At the present time, stress-related expression data are not yet available for soybean TCS genes. Our study aims to aid in selection of stress-related TCS members for further functional studies and genetic engineering through a systematic identification of stress-related TCS genes. Specifically, the integration of stress-responsive cis-motif annotation and comparative sequence analyses, which were carried out and described previously by sequence alignments and phylogenetic relationship studies, has been shown to effectively aid in the prediction of stress-related TCS members.

3.8. Conclusions

Recent progress has provided compelling evidence that multistep component systems play important roles in signal transduction in response to environmental stimuli and plant growth regulators.15,16,23 In this regard, we have identified and characterized the complete set of TCS elements in soybean.
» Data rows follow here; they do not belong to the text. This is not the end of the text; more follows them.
-- ==== Sys2Proof/Machine/Dispatch.lean ====
section
/-! DEFINITION. The commands and their meanings: one arm for each row of the opcode table. -/

namespace Sys2Proof.Machine

def exec (i : Instr) (s : State) : Host.Outcome State Fault Refusal :=
  match i with
  | .ctxOpen fn => Sys2Proof.Machine.execCtxOpen fn s
  | .ctxClose fn => Sys2Proof.Machine.execCtxClose fn s
  | .ctxAbort fn => Sys2Proof.Machine.execCtxAbort fn s
  | .ctxQuery r => Sys2Proof.Machine.execCtxQuery r s
  | .fwInfo r => Sys2Proof.Machine.execFwInfo r s
  | .healthRead r => Sys2Proof.Machine.execHealthRead r s
  | .roleChange fn => Sys2Proof.Machine.execRoleChange fn s
  | .roleDrainDone site => Sys2Proof.Machine.execRoleDrainDone site s
  | .domainSet r => Sys2Proof.Machine.execDomainSet r s
  | .domainTransitionDone domain => Sys2Proof.Machine.execDomainTransitionDone domain s
  | .tideAlarm r => Sys2Proof.Machine.execTideAlarm r s
  | .tideAlarmFire => Sys2Proof.Machine.execTideAlarmFire s
  | .tugCopy id => Sys2Proof.Machine.execTugCopy id s
  | .tugFill id => Sys2Proof.Machine.execTugFill id s
  | .tugChunkDone id chunk => Sys2Proof.Machine.execTugChunkDone id chunk s
  | .cntWait id => Sys2Proof.Machine.execCntWait id s
  | .cntAdd id => Sys2Proof.Machine.execCntAdd id s
  | .cntSet id => Sys2Proof.Machine.execCntSet id s
  | .cntRead id => Sys2Proof.Machine.execCntRead id s
  | .tideWait id => Sys2Proof.Machine.execTideWait id s
  | .tideRead id => Sys2Proof.Machine.execTideRead id s
  | .ctxDrain id => Sys2Proof.Machine.execCtxDrain id s
  | .matmul id => Sys2Proof.Machine.execMatmul id s
  | .optMatmul id => Sys2Proof.Machine.execOptMatmul id s
  | .convert id => Sys2Proof.Machine.execConvert id s
  | .transpose id => Sys2Proof.Machine.execTranspose id s
  | .ewise id => Sys2Proof.Machine.execEwise id s
  | .tableFn id => Sys2Proof.Machine.execTableFn id s
  | .reduce id => Sys2Proof.Machine.execReduce id s
  | .softmax id => Sys2Proof.Machine.execSoftmax id s
  | .attention id => Sys2Proof.Machine.execAttention id s
  | .allReduce id => Sys2Proof.Machine.execAllReduce id s
  | .allGather id => Sys2Proof.Machine.execAllGather id s
  | .reduceScatter id => Sys2Proof.Machine.execReduceScatter id s
  | .broadcast id => Sys2Proof.Machine.execBroadcast id s
  | .collectiveRendezvous collId remoteAgree => Sys2Proof.Machine.execCollectiveRendezvous collId remoteAgree s
  | .graphLoad id => Sys2Proof.Machine.execGraphLoad id s
  | .graphRun id => Sys2Proof.Machine.execGraphRun id s
  | .graphUnload id => Sys2Proof.Machine.execGraphUnload id s
  | .graphNodeStart id => Sys2Proof.Machine.execGraphNodeStart id s
  | .graphEdgeStatus id producer status => Sys2Proof.Machine.execGraphEdgeStatus id producer status s
  | .selftest r => Sys2Proof.Machine.execSelftest r s
  | .calibrate r => Sys2Proof.Machine.execCalibrate r s
  | .keyEnrol r => Sys2Proof.Machine.execKeyEnrol r s
  | .secureErase r => Sys2Proof.Machine.execSecureErase r s
  | .lifetimeReset r => Sys2Proof.Machine.execLifetimeReset r s
  | .fwRollback r => Sys2Proof.Machine.execFwRollback r s
  | .configStage r => Sys2Proof.Machine.execConfigStage r s
  | .debugEnable r => Sys2Proof.Machine.execDebugEnable r s
  | .breakwaterWrite => Sys2Proof.Machine.execBreakwaterWrite s
  | .sqTail path ctx value => Sys2Proof.Machine.execSqTail path ctx value s
  | .cqHead path ctx value => Sys2Proof.Machine.execCqHead path ctx value s
  | .commandFetch ctx => Sys2Proof.Machine.execCommandFetch ctx s
  | .commandStart id => Sys2Proof.Machine.execCommandStart id s
  | .commandTimeout r => Sys2Proof.Machine.execCommandTimeout r s
  | .stopEscalation id unit => Sys2Proof.Machine.execStopEscalation id unit s
  | .commandCompletion r => Sys2Proof.Machine.execCommandCompletion r s
  | .requestIssue req => Sys2Proof.Machine.execRequestIssue req s
  | .load req obs => Sys2Proof.Machine.execLoad req obs s
  | .store req obs => Sys2Proof.Machine.execStore req obs s
  | .atomic req obs => Sys2Proof.Machine.execAtomic req obs s
  | .response resp => Sys2Proof.Machine.execResponse resp s
  | .flowIdleExpiry flow => Sys2Proof.Machine.execFlowIdleExpiry flow s
  | .requestDeadBound tag => Sys2Proof.Machine.execRequestDeadBound tag s
  | .probeAnswer site => Sys2Proof.Machine.execProbeAnswer site s
  | .probeTimeout site => Sys2Proof.Machine.execProbeTimeout site s
  | .epochTableUpdate pos site epoch => Sys2Proof.Machine.execEpochTableUpdate pos site epoch s
  | .bankLoadDone berth engine => Sys2Proof.Machine.execBankLoadDone berth engine s
  | .bankSwitch berth engine => Sys2Proof.Machine.execBankSwitch berth engine s
  | .guardEnd berth engine => Sys2Proof.Machine.execGuardEnd berth engine s
  | .integrationWindowEnd berth engine rows check seen => Sys2Proof.Machine.execIntegrationWindowEnd berth engine rows check seen s
  | .windowOutput berth engine => Sys2Proof.Machine.execWindowOutput berth engine s
  | .heaterTick berth engine temp combPpm => Sys2Proof.Machine.execHeaterTick berth engine temp combPpm s
  | .tapMonitorTick berth engine linePpm => Sys2Proof.Machine.execTapMonitorTick berth engine linePpm s
  | .rateDetectorTick berth engine slope => Sys2Proof.Machine.execRateDetectorTick berth engine slope s
  | .thermalResume berth engine settled => Sys2Proof.Machine.execThermalResume berth engine settled s
  | .lighthouseFault berth engine => Sys2Proof.Machine.execLighthouseFault berth engine s
  | .lhSwitchoverDone berth engine => Sys2Proof.Machine.execLhSwitchoverDone berth engine s
  | .fabricLighthouseFault site => Sys2Proof.Machine.execFabricLighthouseFault site s
  | .fabricLhResume site => Sys2Proof.Machine.execFabricLhResume site s
  | .linkLighthouseFault quay => Sys2Proof.Machine.execLinkLighthouseFault quay s
  | .standbyCheck lh pass => Sys2Proof.Machine.execStandbyCheck lh pass s
  | .engineReset berth engine => Sys2Proof.Machine.execEngineReset berth engine s
  | .engineResetDone berth engine => Sys2Proof.Machine.execEngineResetDone berth engine s
  | .targetedTestDone el res => Sys2Proof.Machine.execTargetedTestDone el res s
  | .calibrationTrigger el why => Sys2Proof.Machine.execCalibrationTrigger el why s
  | .calibrationDone berth engine enob res => Sys2Proof.Machine.execCalibrationDone berth engine enob res s
  | .replicaWarning berth region cycle => Sys2Proof.Machine.execReplicaWarning berth region cycle s
  | .stretchRecoveryEnd berth region cycle => Sys2Proof.Machine.execStretchRecoveryEnd berth region cycle s
  | .recoveryStepdown berth region cycle => Sys2Proof.Machine.execRecoveryStepdown berth region cycle s
  | .stretchLimit berth region => Sys2Proof.Machine.execStretchLimit berth region s
  | .stepUpTimer berth region => Sys2Proof.Machine.execStepUpTimer berth region s
  | .stepChange berth region => Sys2Proof.Machine.execStepChange berth region s
  | .stepHoldEnd berth region => Sys2Proof.Machine.execStepHoldEnd berth region s
  | .meshLoadWindow berth slotsHigh => Sys2Proof.Machine.execMeshLoadWindow berth slotsHigh s
  | .coreSubstitution berth vtile => Sys2Proof.Machine.execCoreSubstitution berth vtile s
  | .coreSubstitutionDone berth vtile badWords => Sys2Proof.Machine.execCoreSubstitutionDone berth vtile badWords s
  | .stripedFrame src dst frame => Sys2Proof.Machine.execStripedFrame src dst frame s
  | .identityWord src dst plane word => Sys2Proof.Machine.execIdentityWord src dst plane word s
  | .ringLock src dst ring => Sys2Proof.Machine.execRingLock src dst ring s
  | .ringDarkExpiry src dst => Sys2Proof.Machine.execRingDarkExpiry src dst s
  | .retrainingDone src dst => Sys2Proof.Machine.execRetrainingDone src dst s
  | .laneSleep src dst => Sys2Proof.Machine.execLaneSleep src dst s
  | .fabricLaneBerExceeded src dst plane => Sys2Proof.Machine.execFabricLaneBerExceeded src dst plane s
  | .laneMarginTestDone src dst plane fig => Sys2Proof.Machine.execLaneMarginTestDone src dst plane fig s
  | .nearBundleFrame stack bundle up frame => Sys2Proof.Machine.execNearBundleFrame stack bundle up frame s
  | .nearLaneBerExceeded stack bundle lane => Sys2Proof.Machine.execNearLaneBerExceeded stack bundle lane s
  | .refreshOperation stack channel bank => Sys2Proof.Machine.execRefreshOperation stack channel bank s
  | .refreshGap stack channel loopbackPass seen => Sys2Proof.Machine.execRefreshGap stack channel loopbackPass seen s
  | .scrub stack channel bank found => Sys2Proof.Machine.execScrub stack channel bank found s
  | .rowBufferWriteback stack channel bank row => Sys2Proof.Machine.execRowBufferWriteback stack channel bank row s
  | .segmentMoveStart key => Sys2Proof.Machine.execSegmentMoveStart key s
  | .segmentHoldAck key source => Sys2Proof.Machine.execSegmentHoldAck key source s
  | .segmentCopyDone key seen => Sys2Proof.Machine.execSegmentCopyDone key seen s
  | .segmentRecorded key => Sys2Proof.Machine.execSegmentRecorded key s
  | .retiredRangeExpiry key => Sys2Proof.Machine.execRetiredRangeExpiry key s
  | .layerModelTick stack r => Sys2Proof.Machine.execLayerModelTick stack r s
  | .stackSensorSuspect stack sensor => Sys2Proof.Machine.execStackSensorSuspect stack sensor s
  | .railFault stack rail => Sys2Proof.Machine.execRailFault stack rail s
  | .crossingTimeout c => Sys2Proof.Machine.execCrossingTimeout c s
  | .refCheckWindow edges missing => Sys2Proof.Machine.execRefCheckWindow edges missing s
  | .tideModeAlwaysOn edges => Sys2Proof.Machine.execTideModeAlwaysOn edges s
  | .tideModeReference => Sys2Proof.Machine.execTideModeReference s
  | .moduleSleep => Sys2Proof.Machine.execModuleSleep s
  | .wake code sameEdge quay => Sys2Proof.Machine.execWake code sameEdge quay s
  | .mpAddressMatchWake offset => Sys2Proof.Machine.execMpAddressMatchWake offset s
  | .presenceButtonPress => Sys2Proof.Machine.execPresenceButtonPress s
  | .presenceHold => Sys2Proof.Machine.execPresenceHold s
  | .presenceWindowExpiry => Sys2Proof.Machine.execPresenceWindowExpiry s
  | .inputVoltageChange millivolts => Sys2Proof.Machine.execInputVoltageChange millivolts s
  | .conversionResume => Sys2Proof.Machine.execConversionResume s
  | .interlockOpen => Sys2Proof.Machine.execInterlockOpen s
  | .brownOut => Sys2Proof.Machine.execBrownOut s
  | .alwaysOnStoreExhausted => Sys2Proof.Machine.execAlwaysOnStoreExhausted s
  | .preCharge => Sys2Proof.Machine.execPreCharge s
  | .limiterTick berth power => Sys2Proof.Machine.execLimiterTick berth power s
  | .powerCapTick r => Sys2Proof.Machine.execPowerCapTick r s
  | .dieSensorSuspect berth sensor => Sys2Proof.Machine.execDieSensorSuspect berth sensor s
  | .flowRequestTick powerIn tIn tOut => Sys2Proof.Machine.execFlowRequestTick powerIn tIn tOut s
  | .coolingFault why => Sys2Proof.Machine.execCoolingFault why s
  | .coolingFaultClear => Sys2Proof.Machine.execCoolingFaultClear s
  | .berthShutdown berth => Sys2Proof.Machine.execBerthShutdown berth s
  | .thermalHoldEnd berth temp => Sys2Proof.Machine.execThermalHoldEnd berth temp s
  | .alwaysOnThermalSample hmArea tIn tOut => Sys2Proof.Machine.execAlwaysOnThermalSample hmArea tIn tOut s
  | .resetN level lowFor => Sys2Proof.Machine.execResetN level lowFor s
  | .watchdog => Sys2Proof.Machine.execWatchdog s
  | .hmLockup => Sys2Proof.Machine.execHmLockup s
  | .hmSwitchover fatal => Sys2Proof.Machine.execHmSwitchover fatal s
  | .hmHandback => Sys2Proof.Machine.execHmHandback s
  | .resetReq fn value => Sys2Proof.Machine.execResetReq fn value s
  | .jtagResetInstruction => Sys2Proof.Machine.execJtagResetInstruction s
  | .pcieHotReset kind => Sys2Proof.Machine.execPcieHotReset kind s
  | .vfFlr vf => Sys2Proof.Machine.execVfFlr vf s
  | .partitionReset part cause => Sys2Proof.Machine.execPartitionReset part cause s
  | .releaseStep => Sys2Proof.Machine.execReleaseStep s
  | .bootStageDone obs => Sys2Proof.Machine.execBootStageDone obs s
  | .readyTimeout => Sys2Proof.Machine.execReadyTimeout s
  | .siteRecovery site pass => Sys2Proof.Machine.execSiteRecovery site pass s
  | .trainingWord link word => Sys2Proof.Machine.execTrainingWord link word s
  | .linkRetrainTimer link => Sys2Proof.Machine.execLinkRetrainTimer link s
  | .linkFrame link obs => Sys2Proof.Machine.execLinkFrame link obs s
  | .linkNoFrame link => Sys2Proof.Machine.execLinkNoFrame link s
  | .linkRelease link => Sys2Proof.Machine.execLinkRelease link s
  | .relayRouteTimer p q => Sys2Proof.Machine.execRelayRouteTimer p q s
  | .routeReturnTimer p q => Sys2Proof.Machine.execRouteReturnTimer p q s
  | .routeDrainDone p q => Sys2Proof.Machine.execRouteDrainDone p q s
  | .tideSyncSend => Sys2Proof.Machine.execTideSyncSend s
  | .tideSyncMessage link masterTide arrival => Sys2Proof.Machine.execTideSyncMessage link masterTide arrival s
  | .tideDelayExchange link t1 t2 t3 t4 => Sys2Proof.Machine.execTideDelayExchange link t1 t2 t3 t4 s
  | .tideFirstLock harbourTide => Sys2Proof.Machine.execTideFirstLock harbourTide s
  | .holdoverExpiry => Sys2Proof.Machine.execHoldoverExpiry s
  | .heartbeat pos part => Sys2Proof.Machine.execHeartbeat pos part s
  | .heartbeatTimeout pos probeAnswered => Sys2Proof.Machine.execHeartbeatTimeout pos probeAnswered s
  | .deadDeclaration pos site => Sys2Proof.Machine.execDeadDeclaration pos site s
  | .masterSyncLoss => Sys2Proof.Machine.execMasterSyncLoss s
  | .claimCollect claims => Sys2Proof.Machine.execClaimCollect claims s
  | .masterHandback => Sys2Proof.Machine.execMasterHandback s
  | .rejoinRequest pos part => Sys2Proof.Machine.execRejoinRequest pos part s
  | .mbxCtrlGo fn value => Sys2Proof.Machine.execMbxCtrlGo fn value s
  | .feEnable value => Sys2Proof.Machine.execFeEnable value s
  | .feDisable value => Sys2Proof.Machine.execFeDisable value s
  | .feHeadWrite value => Sys2Proof.Machine.execFeHeadWrite value s
  | .faultEventDelivery => Sys2Proof.Machine.execFaultEventDelivery s
  | .errorLogWrite => Sys2Proof.Machine.execErrorLogWrite s
  | .mpWriteTransaction offset data => Sys2Proof.Machine.execMpWriteTransaction offset data s
  | .mpDynamicAddress addr => Sys2Proof.Machine.execMpDynamicAddress addr s
  | .dumpCtrl value => Sys2Proof.Machine.execDumpCtrl value s
  | .dumpWindowLoaded => Sys2Proof.Machine.execDumpWindowLoaded s
  | .imgCommit value => Sys2Proof.Machine.execImgCommit value s
  | .imgVerifyDone => Sys2Proof.Machine.execImgVerifyDone s
  | .registerWrite space offset data => Sys2Proof.Machine.execRegisterWrite space offset data s
  | .newStart => Sys2Proof.Machine.execNewStart s
  | .interlockClose => Sys2Proof.Machine.execInterlockClose s
  | .generatorLockLoss block => Sys2Proof.Machine.execGeneratorLockLoss block s
  | .tamperSealBreak => Sys2Proof.Machine.execTamperSealBreak s
  | .partitionResetDone part => Sys2Proof.Machine.execPartitionResetDone part s
  | .escalationRungDeadline rung reach unit => Sys2Proof.Machine.execEscalationRungDeadline rung reach unit s
  | .linkResetEntryInstant link => Sys2Proof.Machine.execLinkResetEntryInstant link s

end Sys2Proof.Machine
end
Our analysis of the TCS machinery of soybean and comparative analysis with those of Arabidopsis and rice has revealed that the overall structure TCS machinery is very similar between these three species despite their disjunctive evolutionary histories. Individual TCS members from these three species also show significant sequence conservation. Since the assemblies of the soybean genome analysed in this study (the Glyma1 model) still need to be improved, part of the soybean TCS machinery identified in this study may be affected by future fine-tuning of their annotations.
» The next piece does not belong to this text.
-- ==== Sys2Proof/Machine/Core.lean ====
section
/-! DEFINITION. The machine as the host runs it. -/

def Sys2Proof.core : Host.Core := { State := Sys2Proof.Machine.State, Fault := Sys2Proof.Machine.Fault, Refusal := Sys2Proof.Machine.Refusal, step := Sys2Proof.Machine.step, reset := Sys2Proof.Machine.State.reset }
end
A number of studies have substantiated that sequence similarity-based clustering of the members of several gene families correlate with their function.32,89,90 Experimental characterizations of the TCS members of Arabidopsis, rice and maize in the CK signalling also provide evidence for the correlation between phylogenetic relationship and functional conservation.19,96,97 Moreover, a great deal of evidence demonstrates that defined cis-elements can effectively aid in prediction of stress-responsive genes.93,94 Therefore, the results of phylogenetic relationship studies of soybean TCS members with their Arabidopsis and rice TCS counterparts, among which stress-related functions of some members have been identified, can be combined with the results of cis-motif annotations for systematic functional predictions of the stress-related soybean TCS genes.

In this study, we have provided a resource for (i) further elucidation of regulatory mechanisms of the soybean TCS machinery underlying different developmental and physiological processes, including environmental stress responses, and for (ii) comparative genomics and interspecific analysis of evolutionary relationship of TCSs within plants and comparisons to other organisms.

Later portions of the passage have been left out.